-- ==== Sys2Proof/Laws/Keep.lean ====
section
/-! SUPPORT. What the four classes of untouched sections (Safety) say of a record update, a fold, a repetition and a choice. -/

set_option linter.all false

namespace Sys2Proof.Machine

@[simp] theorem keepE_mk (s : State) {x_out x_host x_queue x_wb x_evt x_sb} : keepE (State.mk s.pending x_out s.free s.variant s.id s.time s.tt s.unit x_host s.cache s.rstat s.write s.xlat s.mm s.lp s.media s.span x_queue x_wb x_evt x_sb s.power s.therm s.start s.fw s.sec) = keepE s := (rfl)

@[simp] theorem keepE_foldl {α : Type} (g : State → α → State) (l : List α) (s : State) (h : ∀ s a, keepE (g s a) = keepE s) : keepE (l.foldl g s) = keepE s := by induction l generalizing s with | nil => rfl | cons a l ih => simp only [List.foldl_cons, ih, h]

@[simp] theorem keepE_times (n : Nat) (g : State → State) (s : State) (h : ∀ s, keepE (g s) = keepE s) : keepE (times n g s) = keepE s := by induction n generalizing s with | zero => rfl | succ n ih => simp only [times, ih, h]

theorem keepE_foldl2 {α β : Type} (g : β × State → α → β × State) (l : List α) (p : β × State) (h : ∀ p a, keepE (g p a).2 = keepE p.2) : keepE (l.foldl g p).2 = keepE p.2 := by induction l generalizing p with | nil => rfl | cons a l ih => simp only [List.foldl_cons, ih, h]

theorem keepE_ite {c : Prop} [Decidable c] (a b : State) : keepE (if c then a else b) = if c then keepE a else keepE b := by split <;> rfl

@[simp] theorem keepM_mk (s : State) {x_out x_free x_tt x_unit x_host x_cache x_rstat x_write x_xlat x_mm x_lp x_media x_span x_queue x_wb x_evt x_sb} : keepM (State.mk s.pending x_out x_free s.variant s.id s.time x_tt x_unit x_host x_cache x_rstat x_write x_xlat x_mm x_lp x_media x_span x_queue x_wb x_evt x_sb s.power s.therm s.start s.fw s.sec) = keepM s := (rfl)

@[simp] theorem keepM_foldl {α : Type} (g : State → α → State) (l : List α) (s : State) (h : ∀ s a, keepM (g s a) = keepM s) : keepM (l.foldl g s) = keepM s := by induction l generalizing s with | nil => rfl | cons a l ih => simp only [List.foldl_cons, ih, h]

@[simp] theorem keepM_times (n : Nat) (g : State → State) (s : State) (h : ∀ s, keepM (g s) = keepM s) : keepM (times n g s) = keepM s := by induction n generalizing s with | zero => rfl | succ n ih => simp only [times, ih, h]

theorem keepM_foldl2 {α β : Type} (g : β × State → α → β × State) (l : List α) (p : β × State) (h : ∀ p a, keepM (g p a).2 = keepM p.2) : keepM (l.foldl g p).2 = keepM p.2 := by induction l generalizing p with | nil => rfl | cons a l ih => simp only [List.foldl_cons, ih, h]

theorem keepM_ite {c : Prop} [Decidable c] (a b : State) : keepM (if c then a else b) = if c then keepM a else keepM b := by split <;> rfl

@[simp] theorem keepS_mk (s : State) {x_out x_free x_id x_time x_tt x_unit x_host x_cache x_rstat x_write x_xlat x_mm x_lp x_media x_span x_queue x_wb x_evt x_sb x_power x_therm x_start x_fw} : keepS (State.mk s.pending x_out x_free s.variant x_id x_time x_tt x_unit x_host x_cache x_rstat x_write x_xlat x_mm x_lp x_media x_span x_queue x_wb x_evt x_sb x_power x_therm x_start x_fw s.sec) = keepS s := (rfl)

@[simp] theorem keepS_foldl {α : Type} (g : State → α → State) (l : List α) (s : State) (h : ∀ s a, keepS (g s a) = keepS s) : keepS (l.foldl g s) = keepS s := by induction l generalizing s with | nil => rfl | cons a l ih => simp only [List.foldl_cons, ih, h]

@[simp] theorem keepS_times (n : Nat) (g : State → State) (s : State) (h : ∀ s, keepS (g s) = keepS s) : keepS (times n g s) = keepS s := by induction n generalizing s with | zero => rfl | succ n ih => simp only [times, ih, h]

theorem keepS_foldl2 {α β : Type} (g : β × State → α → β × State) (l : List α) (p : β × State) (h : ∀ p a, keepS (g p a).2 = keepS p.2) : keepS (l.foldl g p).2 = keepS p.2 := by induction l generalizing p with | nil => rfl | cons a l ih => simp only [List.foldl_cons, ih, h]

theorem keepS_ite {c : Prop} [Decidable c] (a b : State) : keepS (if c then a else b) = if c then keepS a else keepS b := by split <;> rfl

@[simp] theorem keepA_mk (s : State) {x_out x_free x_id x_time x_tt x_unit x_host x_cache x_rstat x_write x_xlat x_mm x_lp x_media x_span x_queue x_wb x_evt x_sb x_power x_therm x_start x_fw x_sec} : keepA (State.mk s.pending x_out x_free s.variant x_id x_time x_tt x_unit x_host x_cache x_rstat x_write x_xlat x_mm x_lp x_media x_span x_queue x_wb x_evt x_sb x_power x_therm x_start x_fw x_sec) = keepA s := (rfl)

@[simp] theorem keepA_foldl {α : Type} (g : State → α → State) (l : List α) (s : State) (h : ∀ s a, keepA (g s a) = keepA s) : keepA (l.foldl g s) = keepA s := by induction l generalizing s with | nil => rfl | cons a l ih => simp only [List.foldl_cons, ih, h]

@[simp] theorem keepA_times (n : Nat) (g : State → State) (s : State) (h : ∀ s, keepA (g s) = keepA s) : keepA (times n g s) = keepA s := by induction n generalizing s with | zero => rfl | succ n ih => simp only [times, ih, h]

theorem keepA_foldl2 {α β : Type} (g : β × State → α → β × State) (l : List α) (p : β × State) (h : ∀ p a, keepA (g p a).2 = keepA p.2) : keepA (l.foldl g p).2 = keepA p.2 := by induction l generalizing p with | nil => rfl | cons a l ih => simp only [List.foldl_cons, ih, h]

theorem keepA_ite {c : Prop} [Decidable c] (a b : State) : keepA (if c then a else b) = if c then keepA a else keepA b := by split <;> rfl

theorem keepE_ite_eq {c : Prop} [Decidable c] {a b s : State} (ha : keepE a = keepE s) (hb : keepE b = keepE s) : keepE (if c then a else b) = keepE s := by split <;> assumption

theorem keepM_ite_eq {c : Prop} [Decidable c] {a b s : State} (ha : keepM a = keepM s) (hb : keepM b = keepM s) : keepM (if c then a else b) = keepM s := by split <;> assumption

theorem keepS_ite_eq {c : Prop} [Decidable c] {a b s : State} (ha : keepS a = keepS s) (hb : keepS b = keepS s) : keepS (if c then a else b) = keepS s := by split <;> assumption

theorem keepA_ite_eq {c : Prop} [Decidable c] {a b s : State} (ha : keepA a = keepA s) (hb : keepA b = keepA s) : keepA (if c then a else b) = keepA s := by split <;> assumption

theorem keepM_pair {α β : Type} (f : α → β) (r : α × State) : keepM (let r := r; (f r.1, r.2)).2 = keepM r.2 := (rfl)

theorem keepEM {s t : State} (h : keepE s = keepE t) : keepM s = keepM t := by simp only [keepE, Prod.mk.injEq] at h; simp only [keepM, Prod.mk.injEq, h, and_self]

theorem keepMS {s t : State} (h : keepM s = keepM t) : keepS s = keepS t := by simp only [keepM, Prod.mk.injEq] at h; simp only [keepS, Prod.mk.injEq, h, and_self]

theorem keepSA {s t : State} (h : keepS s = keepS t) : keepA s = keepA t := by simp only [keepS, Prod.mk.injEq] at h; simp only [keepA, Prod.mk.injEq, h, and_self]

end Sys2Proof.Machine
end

> EXERCISE DIRECTIONS
Wherever the string "Decidable" turns up in the material, copy the whole line.

> YOUR RESPONSE
theorem keepE_ite {c : Prop} [Decidable c] (a b : State) : keepE (if c then a else b) = if c then keepE a else keepE b := by split <;> rfl
theorem keepM_ite {c : Prop} [Decidable c] (a b : State) : keepM (if c then a else b) = if c then keepM a else keepM b := by split <;> rfl
theorem keepS_ite {c : Prop} [Decidable c] (a b : State) : keepS (if c then a else b) = if c then keepS a else keepS b := by split <;> rfl
theorem keepA_ite {c : Prop} [Decidable c] (a b : State) : keepA (if c then a else b) = if c then keepA a else keepA b := by split <;> rfl
theorem keepE_ite_eq {c : Prop} [Decidable c] {a b s : State} (ha : keepE a = keepE s) (hb : keepE b = keepE s) : keepE (if c then a else b) = keepE s := by split <;> assumption
theorem keepM_ite_eq {c : Prop} [Decidable c] {a b s : State} (ha : keepM a = keepM s) (hb : keepM b = keepM s) : keepM (if c then a else b) = keepM s := by split <;> assumption
theorem keepS_ite_eq {c : Prop} [Decidable c] {a b s : State} (ha : keepS a = keepS s) (hb : keepS b = keepS s) : keepS (if c then a else b) = keepS s := by split <;> assumption
theorem keepA_ite_eq {c : Prop} [Decidable c] {a b s : State} (ha : keepA a = keepA s) (hb : keepA b = keepA s) : keepA (if c then a else b) = keepA s := by split <;> assumption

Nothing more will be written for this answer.